The musical structure of Qupaiti is marked by a close union of word and melody. In general, Qupaiti, which developed from the poetry of the Song Dynasty (960-1280), places strict constraints on the number and structure of words and sentences, and their tonal placement. The melodies of Qupaiti arias derive from the innate tones of the words, given the tonal nature of the Chinese language.

All Qupaiti are classified as Southern or Northern in style. The Southern style uses a five-tone scale and its melody is considered more elegant and romantic. By contrast, the Northern style, with a seven-tone scale, is more suited to heroic and martial themes. In general, each Kunju opera uses multiple Qupaiti, either Southern style, Northern style, or-as in The Peony Pavilion-a mix of the two.

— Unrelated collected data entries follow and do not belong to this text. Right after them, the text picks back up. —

-- ==== Sys2Proof/Machine/Regs.lean ====
section
/-! DEFINITION. The registers of device control space: the offset of every register, the place of every
field, and per block the table of access types and reset values (R11; the tables of every chapter).
Offsets count from local address 0x0_8000_0000_0000 (R23). Names are the spec's. A field whose reset
value the spec gives as "boot" stands at 0 here; State.reset holds what boot firmware loaded. -/

namespace Sys2Proof.Machine

namespace R
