/-! ## Timers, outputs and completions -/

/-- A timer and what it guards. -/
inductive Timer where
  | replay (p : Nat)          -- 4 µs without ACK progress (R353)
  | linkRx (p : Nat)          -- 10 µs without a valid frame (R356)
  | retrain (p : Nat)         -- 1 ms without lock in RETRAIN (R358)
  | down (p : Nat)            -- 100 ms between training attempts (R359)
  | heartbeat (p : Nat)       -- 4 ms without a heartbeat (R482)
  | heartbeatSend (p : Nat)   -- 1 ms between heartbeats sent (R482)
  | exchange (p : Nat)        -- 125 µs between time exchanges (R446)
  | syncLoss                  -- 1 ms without SYNC (R448)
  | accurate                  -- 1 ms after entry to HOLDOVER (R448)
  | lease                     -- 2 s of lease (R480)
  | retransmit (qp : Nat)     -- 16 µs without ACK progress (R383)
  | rnr (qp : Nat)            -- RNR_WAIT (R383)
  | roceAck (qp : Nat)        -- RoCEv2 Local ACK Timeout (R400)
  | colMove (k : Nat)         -- TIMEOUT_US without progress of a collective, k = 4 × group + SEQ mod 4 (R438)
  | wait (t : Nat)            -- WAIT timeout of a thread (R334)
  | watchdogAgain (c : Nat)   -- 1 s after a first watchdog expiry (R490)
  | selfRefresh               -- 1 ms after the last access in P2 or P3 (R197)
  | missEntry (qp : Nat)      -- a reservation of the miss buffer (R386)
  deriving DecidableEq, Repr

/-- What the device puts on its balls. -/
inductive OutMsg where
  | frame (port : Nat) (bytes : Bytes)
  | eth (port : Nat) (prio : Nat) (dst : Nat) (what : Nat) (payload : Bytes)
  | host (t : Txn)
  | relay (port : Nat) (t : Txn)
  | udp (dest : Sender) (bytes : Bytes)
  | smbus (bytes : Bytes)
  | smbusNack
  deriving DecidableEq, Repr

/-- How the last control-space or memory access completed. -/
structure Resp where
  status : Status
  data : Word
  deriving DecidableEq, Repr

/-! ## Management, interrupts, ledger and security -/

/-- A trace event (R478). -/
structure TraceEv where
  ft : Word
  kind : Byte
  fn : Byte
  block : Byte
  status : Status
  arg0 : Word
  arg1 : Word
  deriving DecidableEq, Repr

/-- An uncorrectable error kept for the ERRORS section (R477). -/
structure ErrRec where
  addr : Nat
  status : Status
  block : Nat
  deriving DecidableEq, Repr

/-- The interrupt controller (R492 to R497). -/
structure Irq where
  pend : List Nat                 -- pending sources, ascending
  service : List (Nat × Nat)      -- source in service, at target
  hostPend : List Nat             -- host-pending, in the order they became so
  hostService : List Nat          -- host-in-service
  count : List (Nat × Nat)        -- COUNT by source, 0 unlisted
  inst : List (Nat × Nat)         -- LAST_INST by source, 0 unlisted
  sig : List Nat                  -- state sources whose signal was 1 in the last cycle
  rot : Nat                       -- rotation pointer (R494)
  deriving DecidableEq, Repr

/-- One action of a recovery record (R484). -/
structure Action where
  code : Nat
  fn : Nat
  node : Nat
  epoch : Nat
  arg0 : Nat
  arg1 : Nat
  arg2 : Nat
  deriving DecidableEq, Repr

/-- Where a recovery record's reply goes (R510). -/
inductive ReplyTo where
  | net (s : Sender)
  | host (t : Txn) (src : HostSrc)
  deriving DecidableEq, Repr

/-- An accepted recovery record (R483, R485). -/
structure RecoveryRec where
  rsn : Nat
  actions : List Action
  stats : List Status             -- statuses of the actions that ended
  waiting : Bool                  -- the current action waits for its tick
  replyTo : List ReplyTo
  deriving DecidableEq, Repr

/-- The stored reply of a completed record (R483). -/
structure RecoveryReply where
  rsn : Nat
  status : Status
  stats : List Status
  count : Nat
  deriving DecidableEq, Repr

/-- A package flash slot (R522). -/
structure Slot where
  bytes : Bytes
  verified : Bool
  deriving DecidableEq, Repr

/-- A firmware operation in progress (R506). -/
structure FwOp where
  op : Nat
  len : Nat
  src : Nat
  prepared : Bool                 -- UPDATE: PREPARING has ended, and the handover waits for a tick
  deriving DecidableEq, Repr

/-- Management complex and host link (R489 to R511). -/
structure Mgt where
  slotA : Slot
  slotB : Slot
  slotSelect : Nat                -- the slot-select word (R539)
  fw : Option FwOp
  fwWait : Bool                   -- a firmware GO waits for a record write (R520)
  hostUp : Bool                   -- the host link is UP
  relayPort : Option Nat          -- relay port the index came from (R502)
  heldReqs : List (HostSrc × Txn) -- window accesses and records held in HANDOVER
  netUp : List Nat                -- management ports that are up
  heldNet : List (Bytes × Sender) -- recovery records of the management network held in HANDOVER
  completions : List Txn          -- completions not yet sent, oldest first; a RECORD under way keeps its place
  deriving DecidableEq, Repr

/-- A manifest in the signing queue (R139). -/
structure SignItem where
  fn : Nat
  batch : Nat
  deriving DecidableEq, Repr

/-- SEC and the record area of package flash (R512 to R526). -/
structure Sec where
  rootKey : Bytes                 -- Tabnoto root public key in boot ROM
  seed : Bytes                    -- the PUF seed, private to SEC (R513)
  pub : Bytes                     -- the public key derived from it
  records : List (Nat × Bytes)    -- record area: copy c of TYPE t at key 2t + c
  inForce : List (Nat × Nat)      -- copy in force of each TYPE
  bootUnits : Bytes               -- the UNITS record used at boot
  bootMedia : Bytes               -- the MEDIA record used at boot
  recOp : Option Bytes            -- the record being written
  quote : Option (Nat × Bytes)    -- the quote sampled, unsigned, and the address of its output
  signQ : List SignItem           -- signing queue, oldest first
  deriving DecidableEq, Repr

/-- Where the device stands between power-on and a running firmware. -/
inductive Phase where
  | running                       -- firmware runs
  | inReset (cause : Nat)         -- reset held or just requested; cause of the next boot
  | clockFault                    -- held in warm reset by a clock fault (R532)
  | tripped                       -- every clock outside VDD_AON stopped (R536)
  | dead                          -- the boot ROM started no firmware (R539)
  deriving DecidableEq, Repr

/-- Power, clocks, reset and pins. -/
structure Pwr where
  phase : Phase
  faultN : Bool                   -- FAULT_N level
  thermtripN : Bool               -- THERMTRIP_N level
  straps : Nat                    -- straps as latched
  cool : Nat                      -- thermal samples in a row below 103 °C
  calm : Nat                      -- current samples in a row below 95% of CORE_ILIMIT
  droop : Bool                    -- alternate pulses suppressed (R530)
  hostInv : Nat                   -- HOST_INV of the EEPROM record (R549)
  deriving DecidableEq, Repr

/-! ## Fabric time and barriers -/

/-- Time calibration of one port (R446). -/
structure PTime where
  sync : Option (Nat × Nat)       -- t1 and t2 of the last SYNC, in 2^-16 ns
  reqAt : Option Nat              -- t3 of the DELAY_REQ outstanding
  exchanges : Nat                 -- exchanges since UP
  syncs : Nat                     -- SYNCs since VALID
  delay : Int                     -- filtered d
  accurate : Bool                 -- ACCURATE of the last SYNC
  deriving DecidableEq, Repr

/-- One barrier (R452 to R456). -/
structure Bar where
  ports : List Nat                -- ports whose arrival is counted
  loc : Bool                      -- the local arrival is counted
  countdown : Option Int          -- remaining, in 2^-16 ns
  rft : Nat                       -- R_FT of the release under way
  deriving DecidableEq, Repr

It is not until 1792, almost two hundred years after the premiere of The Peony Pavilion, that we find a complete score for The Peony Pavilion in the Na Shu Ying Musical Score, a collection of operatic music on 24 wooden rolls edited by Ye Tang in the Qing Dynasty. Although it post-dates Wei Liangfu's formulation of Kunju music by two and a half centuries, the Na Shu King Musical Score is the oldest surviving source for Kunju music. Ye Tang was a famous opera singer in the city of Suzhou, where Kunju opera found its origins. He was a talented Kunju musician, not only performing Kunju in concert versions, but also recording and re-notating the musical scores. One of his innovations was a new method for indicating the first musical beat in each measure.

The music in the Na Shu Ying Musical Score was recorded in a linear notation beside the words, in a manner not unlike contemporary notation. The inclusion of The Peony Pavilion in the anthology meant that it became an influential work in later years. By the time the work was renotated by Yu Sulu, a member of the second generation of Ye Tang's students, The Peony Pavilion had come to be considered a canonical, classical work. Even today, the first scene given to every actress studying Kunju opera is "The Dream Interrupted" (Scene 10).

The musical aspect of the Lincoln Center Festival production of The Peony Pavilion is based on the Na Shu Ying Musical Score. The now-archaic notation is difficult to read, and it has been a demanding task to transcribe it into contemporary notation. For example, to allow the virtuoso performers room for improvisation, the old notation omitted rhythmic values for the second and fourth beats of the measure. Today, however, all the notes and rhythms of each note must be fully notated. In all of the work of transcribing and re-notating the score, the purpose has been not only to present it in the most authentic manner possible, but also to preserve The Peony Pavilion in an enduring form for future generations.